In the embodiment of Fig. 5, the installation and replacement of the spin-forming insert 31 is particularly simple, and it will henceforth ensured that all overflow channels is impressed on the swirl component. This version is also particularly suitable if - as shown in DE-PS 26 32 082 - the overflow channel is a conical jacket-shaped slot that starts from an annular channel. In the embodiment shown in FIG. 5, the insert is inserted into the gas supply duct, which lies in front of the ring duct or the overflow duct or the overflow ducts. The insert can be installed, removed and replaced by loosening the connection piece.

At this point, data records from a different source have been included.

-- ==== Sys2Proof/Certificates/Slice0/Obligations.lean ====
section
/-!
DEFINITION. What is to be proved of the model. A statement of a row says the state in which its effect stands, as `Moves` and
`Finishes` of Safety put it; what the row leaves alone follows from them and from `touches`.
-/
open Sys2Proof Sys2Proof.Machine Sys2Proof.Safety

/-! The queue and the step. -/

/-- A step takes the command at the front of the queue and runs it on the card with the queue's rest. -/
def Obligations.StepRunsFrontCommand : Prop :=
  ∀ (c : Instr) (s : State), step { s with pending := c :: s.pending } = exec c s

/-- On an empty queue a step is one CCLK edge of the card's counts (log entry 1, the model's choice): it goes on with an empty
queue, a card whose clocked logic stands still stays as it is, and an edge alone changes no image, no option copy, no sleep record,
nothing of the temperature sensor and the test port, and draws no random value and no key. -/
def Obligations.EmptyQueueIsOneEdge : Prop :=
  ∀ s : State, s.pending = [] → ∃ t, step s = .next t ∧ t.pending = [] ∧ (s.clocked = false → t = s) ∧
    Only (stepParts ++ [.slices, .shelf, .flash, .power, .fuses]) s t

/-- Every step keeps a well-formed card well formed: the register store, the Crust and the attention numbering stand in canonical
form, every Crust cell and every attention SEQ fits 16 bits, and there are 64 Slices. -/
def Obligations.EveryStepKeepsForm : Prop :=
 ∀ s t : State, wf s → step s = .next t → wf t

/-- The card at reset is well formed; every register reads its reset value; nothing is In flight, queued, posted or bound; every
Slice is FREE; the link is in ID mode, not ready; the power-on reset is asserted (log entries 2 and 3 for the values that the spec
does not state). -/
def Obligations.ResetState : Prop :=
  wf State.reset ∧ (∀ f : Field, State.reset.rd f = f.reset) ∧ State.reset.pending = [] ∧ State.reset.cmds = [] ∧
  State.reset.descs = [] ∧ State.reset.attn = [] ∧ State.reset.origs = [] ∧ (∀ i, State.reset.slice i = Slice.free) ∧
  State.reset.link.phase = .idNotReady ∧ State.reset.wire = [] ∧ State.reset.clocked = false

/-- No step of a well-formed card changes the factory fuses (part, stepping, serial), and a blown test seal stays blown. -/
def Obligations.FactoryFusesStand : Prop :=
  ∀ s t : State, wf s → step s = .next t → t.fuses.part = s.fuses.part ∧ t.fuses.step = s.fuses.step ∧
    t.fuses.serial = s.fuses.serial ∧ (s.fuses.sealBlown = true → t.fuses.sealBlown = true)

/-- Every command of the table completes in every state of the card, without a condition: it answers a next state, in which only the
parts that `touches` lists for it differ. -/
def Obligations.CommandsChangeOnlyTheirParts : Prop :=
  ∀ (i : Instr) (s : State), ∃ t, exec i s = .next t ∧ Only (touches i) s t

/-! Operations that the rows share. -/

/-- A command's status is fixed at most once: completing a command whose status is fixed, or one that is not In flight, changes
nothing; completing any other fixes the status, and the end of the step leaves it fixed (R116). -/
def Obligations.StatusFixedOnce : Prop :=
  (∀ (s : State) (q st r : Nat), s.cmd? q = none → s.complete q st r = s) ∧
  (∀ (s : State) (q st r : Nat) (c : Cmd), s.cmd? q = some c → c.done? = true → s.complete q st r = s) ∧
  (∀ (s : State) (q st r : Nat) (c : Cmd), s.cmd? q = some c → c.done? = false →
    Fixed (s.complete q st r).settle c st (completionFields c st r))

/-- Posting an attention entry numbers it with its ring's SEQ and raises that SEQ by one modulo 2^16, whether the entry finds room
or is lost; a ring with room takes it at its end, marked as one of this edge; a full ring loses an EVENT or FAULT entry, a COMPLETION
entry displaces the oldest of them, and either way ATTN_LOST is set and LOST_COUNT rises (R201, R203). The ring of a FREE Slice takes
no EVENT or FAULT entry (R191). The end of an edge loses no entry and takes none in: those of the edge are put in the order of R201 and
R205, and every one keeps all but its SEQ. -/
def Obligations.AttentionNumbering : Prop :=
  (∀ (s : State) (e : AttnEntry), e.kind = .completion ∨ 64 ≤ e.ring ∨ (s.slice e.ring).st ≠ .free →
    (∀ r, storeRead (s.placeEntry e).seqs r = if r = e.ring then (storeRead s.seqs e.ring + 1) % 65536 else storeRead s.seqs r) ∧
    (s.aqLevel e.ring < 64 → (s.placeEntry e).attn = s.attn ++ [{ e with seq := storeRead s.seqs e.ring, fresh := true }]) ∧
    (64 ≤ s.aqLevel e.ring →
      (s.placeEntry e).attn = (if e.kind = .completion then
        dropOldest e.ring s.attn ++ [{ e with seq := storeRead s.seqs e.ring, fresh := true }] else s.attn) ∧
      (s.placeEntry e).rd (lostBit e.ring) = 1 ∧
      (s.placeEntry e).rd (lostCount e.ring) = satAdd (s.rd (lostCount e.ring)) 1 65535)) ∧
  (∀ (s : State) (e : AttnEntry), e.kind ≠ .completion → e.ring < 64 → (s.slice e.ring).st = .free → s.placeEntry e = s) ∧
  (∀ s : State, (s.endEdge.attn.map (fun e => { e with seq := 0, fresh := false })).Perm
    (s.attn.map (fun e => { e with seq := 0, fresh := false })))

/-- A Crust cell write stores the low 16 bits in that cell and in no other while VBAK is present; while VBAK is absent no cell
changes (R317, R444). -/
def Obligations.CrustCellWrites : Prop :=
  ∀ (s : State) (n v : Nat),
    (s.power.vbak = true → ∀ m, (s.setCell n v).cell m = if m = n then v % 65536 else s.cell m) ∧
    (s.power.vbak = false → s.setCell n v = s)

/-- INCREMENT48 on a count with no carry pending raises the 48-bit count by one modulo 2^48, and leaves no carry pending (R318).
-/
def Obligations.CountsRiseByOne : Prop :=
  ∀ (s : State) (c : Count48), c = resetCells ∨ c = removalCells → wf s → s.power.vbak = true →
    bitAt (s.cell c.cp) 15 = false →
    (s.increment48 c).count48 c = (s.count48 c + 1) % 2 ^ 48 ∧ bitAt ((s.increment48 c).cell c.cp) 15 = false

/-- An increment that loses its writer between two cell writes is repaired: after any number of the writes, COMPLETE_CARRY leaves
either the old value, where no write was made, or the old value raised by one (R318). -/
def Obligations.BrokenIncrementsAreRepaired : Prop :=
  ∀ (s : State) (c : Count48) (n : Nat), c = resetCells ∨ c = removalCells → wf s → s.power.vbak = true →
    bitAt (s.cell c.cp) 15 = false →
    (((s.setCells ((increment48Writes (s.cell c.low) (s.cell c.mid) (s.cell c.high) c).take n)).completeCarry c).count48 c =
      if n = 0 then s.count48 c else (s.count48 c + 1) % 2 ^ 48)

/-- The cause of the Safe state is recorded once: on a card in the Safe state no entry changes anything, and on any other the
entry sets SAFE, ends a pending escalation and records kind, page, bank and bit (R372, R375). -/
def Obligations.SafeCauseRecordedOnce : Prop :=
  (∀ (s : State) (k : Nat) (x : Source), s.safe = true → s.enterSafe k x = s) ∧
  (∀ (s : State) (k page bank bit : Nat), s.safe = false → k < 8 → page < 64 → bank < 64 → bit < 32 →
    let t := s.enterSafe k (page, bank, bit)
    t.safe = true ∧ t.escPending = false ∧ t.rd Reg.ESCALATE.SAFE_CAUSE.KIND = k ∧
      t.rd Reg.ESCALATE.SAFE_CAUSE.PAGE = page ∧ t.rd Reg.ESCALATE.SAFE_CAUSE.BIT = bit ∧
      t.rd Reg.ESCALATE.SAFE_CAUSE.BANK = if banked page then bank else 255)

/-! Identity, address and the voltage switch. -/

/-- NOP completes OK; IDENTIFY completes OK with serial, PART_NO, STEP, UNASSIGNED and the Card address of an assigned card as its
18 completion bytes (Table 5-5, R137). Neither changes anything else. -/
def Obligations.NopAndIdentify : Prop :=
  ∀ (q : Nat) (s : State) (c : Cmd),
    (AtWork s q c opNop .decoded → ∃ t, Finishes (.nop q) s s c stOk 0 t) ∧
    (AtWork s q c opIdentify .decoded → ∃ t, Finishes (.identify q) s s c stOk
      (s.fuses.serial % 2 ^ 96 + 2 ^ 96 * (s.fuses.part % 2 ^ 16) + 2 ^ 112 * (s.fuses.step % 2 ^ 8) +
        2 ^ 120 * (1 - s.rd Reg.SHELF.ADDR.ASSIGNED) +
        2 ^ 128 * (if s.rd Reg.SHELF.ADDR.ASSIGNED = 1 then s.rd Reg.SHELF.ADDR.CARD_ADDR else 0)) t)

In all the measures shown, the gas flow that is in the Nozzle is guided, a rectified twist is impressed. It shows that the treatment result and in particular in particular, the texturing significantly improved, the process management simplified and reliable, the gas and Heat consumption is reduced. Especially hot gas come in special hot air, but also water vapor, especially hot steam into consideration.  

List of reference symbols

1 first texturing nozzle half
2 second texturing nozzle half
3 storage chamber
4 guide bodies
5 pistons
6 machine frame
7 cylinder space
8 bracket
9 Hot air connection, gas supply duct
10 ring channel, distribution channel
11 tap hole, overflow channel
12 thread channel
13 centering bolts
14 center hole
15 cross slots
16 longitudinal slots
17 membrane
18 sealing frame, seal
19 holding frame
20 connecting channel
21 longitudinal plane, parting plane
22 slot
23 thread plugs
24 conveyor wheels
25 extension
26 support
27 arrow
28 godet
29 thread channel axis
30 coil spring
31 use
32 helical groove
33 central channel

Claims (7)

1. Gas nozzle, through which a false twist is given to a running thread, with a thread channel in which the thread is guided and a gas stream is blown in the direction transverse to the thread direction, the gas nozzle having gas channels for supplying gas, characterized in that at least one of the gas channels has a helical channel guide through which a swirl component is impressed on the gas stream flowing therein before flowing into the thread channel, whose swirl axis lies in the direction of flow. 2. Gas nozzle according to claim 1, characterized in that the helical channel through a cylindrical Use is achieved in the cylindrical gas channel is fitted and in the cylinder jacket one of the axial start to the axial end of the insert extending, helical groove is formed. 3. Gas nozzle according to claim 2, characterized in that the swirl insert also has a helical groove Central channel owns. 4. Gas nozzle according to one of claims 1 to 3, characterized in that the gas supply through at least one overflow channel takes place, which lies on the surface of a cone, the Axis coincides with the thread channel axis, and that the overflow channel with a helical Channel guidance is provided through which a gas flow Swirl component is impressed.   5. Gas nozzle according to one of claims 1 to 3, characterized in
that the gas supply through a common distribution channel, which is connected to the gas supply, takes place at least two overflow channels which extend between the distribution channel and the thread channel and lie on the surface of a cone, the cone axis of which coincides with the thread channel axis,
and that the distribution channel has sections of a helical channel in front of or between the branches of the overflow channels. 6. Gas nozzle according to one of claims 1 to 3, characterized in
that the gas is supplied via a gas supply duct, a distributor duct and through overflow ducts which connect the distributor duct to the thread duct,
and that the gas supply channel has a helical channel guide. 7. Gas nozzle according to one of the preceding claims, characterized in
that the gas nozzle is divided on a cutting plane which cuts the thread channel over its entire length for the purpose of thread insertion,
wherein the gas channels with helical channel guide shares one of the gas nozzle parts.